Some changes to make local IT runs more stable #802

a-ovchinnikov · 2025-01-29T22:56:28Z

The PR adds several retries to functions which tend to sporadically fail locally for no good reason.

It also addresses several warnings which pollute UTs output. It does not handle
coroutine 'AsyncMockMixin._execute_mock_call' was never awaited which is very annoying, but has to be chased with specially trained dogs.

Maintainers will complete the following section

Commit messages are descriptive enough
Code coverage from testing does not decrease and new code is covered
Docs updated (if applicable)
Docs links in the code are still valid (if docs were updated)

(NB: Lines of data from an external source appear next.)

theorem teamPrio_eq {s : State} {tk : Nat} {tm : Team} {x : Task} (ht : s.teams.find tk = some tm) (hx : s.tasks.find tm.task = some x) :
    teamPrio s tk = natBits (natOfBytes x.desc) 27 26 := by
  unfold teamPrio; simp only [ht, hx]; rfl

theorem mem_groupContenders {s : State} (hs : s.groups.sorted = true) (core : Nat) (w : Contender) :
    w ∈ groupContenders s core ↔ Rules.GroupContends s core w := by
  unfold groupContenders Rules.GroupContends
  simp only [List.mem_map, List.mem_filter, Bool.and_eq_true, beq_iff_eq, nextPath_isSome, coreOf]
  constructor
  · rintro ⟨⟨gk, g⟩, ⟨hg, hcore, p, hp, hc⟩, rfl⟩
    obtain ⟨tm, x, ht, hx⟩ := team_of_canIssue hc
    exact ⟨hcore, rfl, rfl, g, tm, x, SMap.find_of_mem hs hg, ht, hx, teamPrio_eq ht hx, p, hp, hc⟩
  · rintro ⟨hcore, htie, hage, g, tm, x, hg, ht, hx, hprio, p, hp, hc⟩
    refine ⟨(w.key, g), ⟨SMap.mem_of_find hg, hcore, p, hp, hc⟩, ?_⟩
    cases w
    rw [teamPrio_eq ht hx]
    exact congr (congr (congrArg _ hprio.symm) hage.symm) htie.symm

theorem lctxOf_of_find {s : State} {tk : Nat} {tm : Team} {x : Task} (ht : s.teams.find tk = some tm) (hx : s.tasks.find tm.task = some x) :
    lctxOf s tk = some { tk := tk, core := coreOf tk, team := tm, task := x } := by
  unfold lctxOf; simp only [ht, hx]

theorem lctxOf_some {s : State} {tk : Nat} {c : LCtx} (h : lctxOf s tk = some c) : s.teams.find tk = some c.team ∧ s.tasks.find c.team.task = some c.task := by
  unfold lctxOf at h
  cases ht : s.teams.find tk with
  | none => rw [ht] at h; cases h
  | some tm =>
    cases hx : s.tasks.find tm.task with
    | none => simp only [ht, hx] at h; cases h
    | some x => simp only [ht, hx] at h; obtain rfl := Option.some.inj h; exact ⟨rfl, hx⟩

theorem mem_leadContenders {s : State} (hs : s.teams.sorted = true) (core : Nat) (w : Contender) :
    w ∈ leadContenders s core ↔ Rules.LeadContends s core w := by
  unfold leadContenders Rules.LeadContends
  simp only [List.mem_map, List.mem_filter, Bool.and_eq_true, beq_iff_eq]
  constructor
  · rintro ⟨⟨tk, tm⟩, ⟨hmem, hcore, hcan⟩, rfl⟩
    have ht := SMap.find_of_mem hs hmem
    cases hc : lctxOf s tk with
    | none => simp only [hc] at hcan; cases hcan
    | some c =>
      simp only [hc] at hcan
      obtain ⟨ht', hx⟩ := lctxOf_some hc
      obtain rfl : tm = c.team := Option.some.inj (ht.symm.trans ht')
      exact ⟨rfl, c, rfl, hcore, hcan, rfl, teamPrio_eq ht hx⟩
  · rintro ⟨hage, c, hc, hcore, hcan, htie, hprio⟩
    obtain ⟨ht, hx⟩ := lctxOf_some hc
    refine ⟨(w.key, c.team), ⟨SMap.mem_of_find ht, hcore, by simp only [hc]; exact hcan⟩, ?_⟩
    cases w
    rw [teamPrio_eq ht hx]
    exact congr (congr (congrArg _ hprio.symm) hage.symm) htie.symm

/-! ## The slots afterwards -/

theorem slotsOnly_refl (core : Nat) (s : State) : Rules.SlotsOnly core s s := ⟨rfl, fun k => by split <;> rfl⟩

theorem slotsOnly_trans {core : Nat} {s t u : State} (h : Rules.SlotsOnly core s t) (h' : Rules.SlotsOnly core t u) : Rules.SlotsOnly core s u := by
  obtain ⟨hst, hs⟩ := h
  obtain ⟨htu, ht⟩ := h'
  refine ⟨?_, fun k => ?_⟩
  · rw [htu, hst]
  · rw [ht k, hs k]
    by_cases hk : k = core
    · simp only [if_pos hk]
    · simp only [if_neg hk]

/-- The group slot is given to a group, whose paths are as its own rule says. -/
theorem slotsOnly_give (s : State) (core gk : Nat) (gs : SMap Group) :
    Rules.SlotsOnly core s (({ s with groups := gs } : State).modCore core (fun c => { c with gHold := some gk, gWins := gk :: c.gWins.filter (fun x => x != gk) })) := by
  refine ⟨rfl, fun k => ?_⟩
  rw [core_modCore]
  by_cases hk : k = core
  · rw [if_pos hk, if_pos hk, hk]; rfl
  · rw [if_neg hk, if_neg hk]; rfl

/-- What the lead's arbitration leaves alone. -/
theorem arbitrateLead_frame (s : State) (core : Nat) :
    Rules.SlotsOnly core s (arbitrateLead s core) ∧ (arbitrateLead s core).groups = s.groups
      ∧ ((arbitrateLead s core).core core).gHold = (s.core core).gHold ∧ ((arbitrateLead s core).core core).gWins = (s.core core).gWins := by
  unfold arbitrateLead
  split
  · exact ⟨slotsOnly_refl core s, rfl, rfl, rfl⟩
  · cases (leadContenders s core).foldl winner none with
    | none => exact ⟨slotsOnly_refl core s, rfl, rfl, rfl⟩
    | some w =>
      refine ⟨⟨rfl, fun k => ?_⟩, rfl, ?_, ?_⟩
      · dsimp only
        rw [core_modCore]
        by_cases hk : k = core
        · rw [if_pos hk, if_pos hk, hk]
        · rw [if_neg hk, if_neg hk]
      · dsimp only; rw [core_modCore, if_pos rfl]
      · dsimp only; rw [core_modCore, if_pos rfl]

/-- What a group is when it has won the slot: as it was where its running path goes on, else with the parked path that it issues as its
running path, the one that ran parked. -/
def Group.given (g : Group) (q : Path) : Group :=
  { g with
    running := some { q with wait := .none }, parkCtr := g.parkCtr + (if g.running = none then 0 else 1),
    parked := g.parked.filter (fun r => r.park != q.park) ++ Rules.parkedFrom g.parkCtr g.running.toList }

/-- The running path of a group leaves for its parked paths. -/
def parkedRunning (s : State) (gk : Nat) (g : Group) : State := g.running.elim s (parkPath s gk)

theorem parkPath_nonempty {p : Path} (hl : p.lanes ≠ []) (s : State) (gk : Nat) :
    parkPath s gk p = s.modGroup gk (fun g => { g with parked := g.parked ++ [{ p with park := g.parkCtr }], parkCtr := g.parkCtr + 1 }) := by
  unfold parkPath
  rw [if_neg (by simpa using hl)]

theorem parkPath_groups_other (s : State) {gk k : Nat} (p : Path) (h : k ≠ gk) : (parkPath s gk p).groups.find k = s.groups.find k := by
  by_cases hl : p.lanes = []
  · rw [parkPath_empty hl]
  · rw [parkPath_nonempty hl, modGroup_groups, SMap.find_mod, if_neg h]

theorem parkedRunning_frame (s : State) (gk : Nat) (g : Group) :
    parkedRunning s gk g = { s with groups := (parkedRunning s gk g).groups } ∧ ∀ k, k ≠ gk → (parkedRunning s gk g).groups.find k = s.groups.find k := by
  unfold parkedRunning
  cases g.running with
  | none => exact ⟨rfl, fun _ _ => rfl⟩
  | some p =>
    refine ⟨?_, fun k hk => parkPath_groups_other s p hk⟩
    show parkPath s gk p = { s with groups := (parkPath s gk p).groups }
    unfold parkPath
    split <;> rfl

theorem parkedRunning_find {s : State} {gk : Nat} {g : Group} (hg : s.groups.find gk = some g) (hl : ∀ p, g.running = some p → p.lanes ≠ []) :
    (parkedRunning s gk g).groups.find gk = some { g with
      parked := g.parked ++ Rules.parkedFrom g.parkCtr g.running.toList, parkCtr := g.parkCtr + (if g.running = none then 0 else 1) } := by
  unfold parkedRunning
  cases hr : g.running with
  | none =>
    refine hg.trans (congrArg some ?_)
    cases g
    simp only at hr
    simp [hr, Rules.parkedFrom]
  | some p =>
    show (parkPath s gk p).groups.find gk = _
    rw [parkPath_nonempty (hl p hr), modGroup_groups, SMap.find_mod, if_pos rfl, hg]
    simp [Rules.parkedFrom, hr]

theorem giveGroup_eq {s : State} {core gk : Nat} {g : Group} (hg : s.groups.find gk = some g) (hn : (nextPath s gk g).isSome = true) :
    ∃ gs : SMap Group, giveGroup s core gk = ({ s with groups := gs } : State).modCore core (fun c => { c with gHold := some gk, gWins := gk :: c.gWins.filter (fun x => x != gk) })
      ∧ (∀ k, k ≠ gk → gs.find k = s.groups.find k)
      ∧ (∀ p, nextPath s gk g = some (true, p) → gs.find gk = some g)
      ∧ ∀ q, nextPath s gk g = some (false, q) → (∀ p, g.running = some p → p.lanes ≠ []) → q.park < g.parkCtr → gs.find gk = some (g.given q) := by
  cases hp : nextPath s gk g with
  | none => rw [hp] at hn; cases hn
  | some x =>
    obtain ⟨b, q⟩ := x
    cases b with
    | true =>
      refine ⟨s.groups, ?_, fun _ _ => rfl, fun _ _ => hg, fun _ h => by cases h⟩
      unfold giveGroup
      simp only [hg, hp]
    | false =>
      obtain ⟨hframe, hother⟩ := parkedRunning_frame s gk g
      refine ⟨(parkedRunning s gk g).groups.mod gk (fun y => { y with running := some { q with wait := .none }, parked := y.parked.filter (fun r => r.park != q.park) }),
        ?_, fun k hk => ?_, fun _ h => by (cases h), fun q' hq' hl hlow => ?_⟩
      · have heq : ∀ f, (parkedRunning s gk g).modGroup gk f = { s with groups := (parkedRunning s gk g).groups.mod gk f } := fun f => by
          unfold State.modGroup; rw [hframe]
        rw [← heq]
        unfold giveGroup parkedRunning
        simp only [hg, hp]
        cases g.running <;> rfl
      · rw [SMap.find_mod, if_neg hk, hother k hk]
      · obtain rfl : q = q' := (Prod.mk.inj (Option.some.inj hq')).2
        rw [SMap.find_mod, if_pos rfl, parkedRunning_find hg hl]
        have hkeep : (Rules.parkedFrom g.parkCtr g.running.toList).filter (fun r => r.park != q.park) = Rules.parkedFrom g.parkCtr g.running.toList := by
          cases g.running with
          | none => rfl
          | some p => simp [Rules.parkedFrom, show g.parkCtr ≠ q.park by omega]
        simp only [Option.map_some, List.filter_append, hkeep]
        rfl

theorem slotsOnly_giveGroup (s : State) (core gk : Nat) : Rules.SlotsOnly core s (giveGroup s core gk) := by
  cases hg : s.groups.find gk with
  | none => unfold giveGroup; simp only [hg]; exact slotsOnly_refl core s
  | some g =>
    cases hn : nextPath s gk g with
    | none => unfold giveGroup; simp only [hg, hn]; exact slotsOnly_refl core s
    | some x =>
      obtain ⟨gs, hgive, -⟩ := giveGroup_eq (core := core) hg (by rw [hn]; rfl)
      rw [hgive]
      exact slotsOnly_give s core gk gs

Note: if the contribution is external (not from an organization member), the CI
pipeline will not run automatically. After verifying that the CI is safe to run:

approve GitHub Actions workflows by clicking a button
approve the Red Hat Trusted App Pipeline container build by commenting /ok-to-test
(as is the standard for Pipelines as Code)

tests/unit/conftest.py

tests/unit/test_scm.py

eskultety

Just a heads up - I looked at the backoff project and it very much seems like an abandonware: litl/backoff#211 . We may or may not face an issue once we bump to 3.10/3.11 unless they figure out whether they want to fork the project or not.
tenacity seemed like a viable alternative not so long ago, but looking at their issues/PRs, seems to be in the same situation.

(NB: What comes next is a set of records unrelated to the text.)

-- ==== Sys2Proof/Config.lean ====
section
/-! DEFINITION. What is fixed for one block: the geometry of R5 and the capacity parameter of R6. -/

namespace Sys2Proof.Config

/-- `MAX_RAW_BYTES`, the largest RAW region the block holds (R6, D13). The spec leaves it OPEN ("the model takes it as an
argument"), so it has no body here: a claim about the model holds for every capacity. See notes/assumptions/1.md. -/
opaque maxRawBytes : Nat

/-- `TILE_BYTES`: bytes of one tile (R5, R38). -/
@[simp] abbrev tileBytes : Nat := 16

/-- `PLANE_GAP`: distance from a low-plane byte to its high-plane byte (R5, R38). -/
@[simp] abbrev planeGap : Nat := 8

/-- `TILE_ROWS`: pixel-rows of one tile (R5). -/
@[simp] abbrev tileRows : Nat := 8

/-- `TILE_COLS`: pixels of one row of one tile (R5). -/
@[simp] abbrev tileCols : Nat := 8

/-- `TILES_PER_ROW`: tiles side by side in one tile-row (R5). -/
@[simp] abbrev tilesPerRow : Nat := 16

/-- `TILE_ROW_BYTES`: source bytes of one tile-row (R5, R39), also the granularity of every region size (R46). -/
@[simp] abbrev tileRowBytes : Nat := 256

/-- `CANVAS_WIDTH`: pixels of one canvas row (R5, R17). -/
@[simp] abbrev canvasWidth : Nat := 128

/-- `BPP`: bits of one color index, one from each plane (R5). -/
@[simp] abbrev bpp : Nat := 2

/-- `EXPANSION`: sheet elements one source byte yields (R5, R44). -/
@[simp] abbrev expansion : Nat := 4

end Sys2Proof.Config
end

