-- ==== Sys2Proof/Machine/Dispatch.lean ====
section
/-! DEFINITION. The meaning of each command of spec/opcode_table.json. -/

namespace Sys2Proof.Machine

def exec (i : Instr) (s : State) : Host.Outcome State Fault Refusal :=
  match i with
  | .decode => Sys2Proof.Machine.execDecode s
  | .encode size => Sys2Proof.Machine.execEncode size s
  | .wrpix x y v => Sys2Proof.Machine.execWrpix x y v s

end Sys2Proof.Machine
end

tests/integration/conftest.py

eskultety · 2025-01-30T08:24:59Z

cachi2/core/package_managers/general.py

@@ -24,6 +25,8 @@

 log = logging.getLogger(__name__)

+fast_constant_delay = lambda: (0.01 for _ in range(10**4))  # noqa: E731


This looks suspicious for various reasons:

named lambda for a reusable generator instead of a regular helper -> neglibible

arbitrary magic 10**4 sentinel condition in a constant generator

0.01s is very brave in general, in practice registry and repository servers without proper load balancing proxies (yeah, ain't going to happen much in private company networks) may not be able to respond that quickly, especially since we only use 5 attempts in general for connections so this would add up to total wait of 0.05s

this results in a weird log output from backoff itself INFO Backing off _run(...) for 0.0s because it only formats the msg only up to the first decimal: https://github.com/litl/backoff/blob/d82b23c42d7a7e2402903e71e7a7f03014a00076/backoff/_common.py#L96

the library itself provides a constant generator which can be initialized via: https://github.com/litl/backoff/blob/d82b23c42d7a7e2402903e71e7a7f03014a00076/backoff/_decorator.py#L137 which feels more transparent than this lambda

you don't mention anywhere why a constant fast delay is preferred over an exponential one in real world scenarios; sure, exponential may result in more wait time, but could be more resilient as a trade off?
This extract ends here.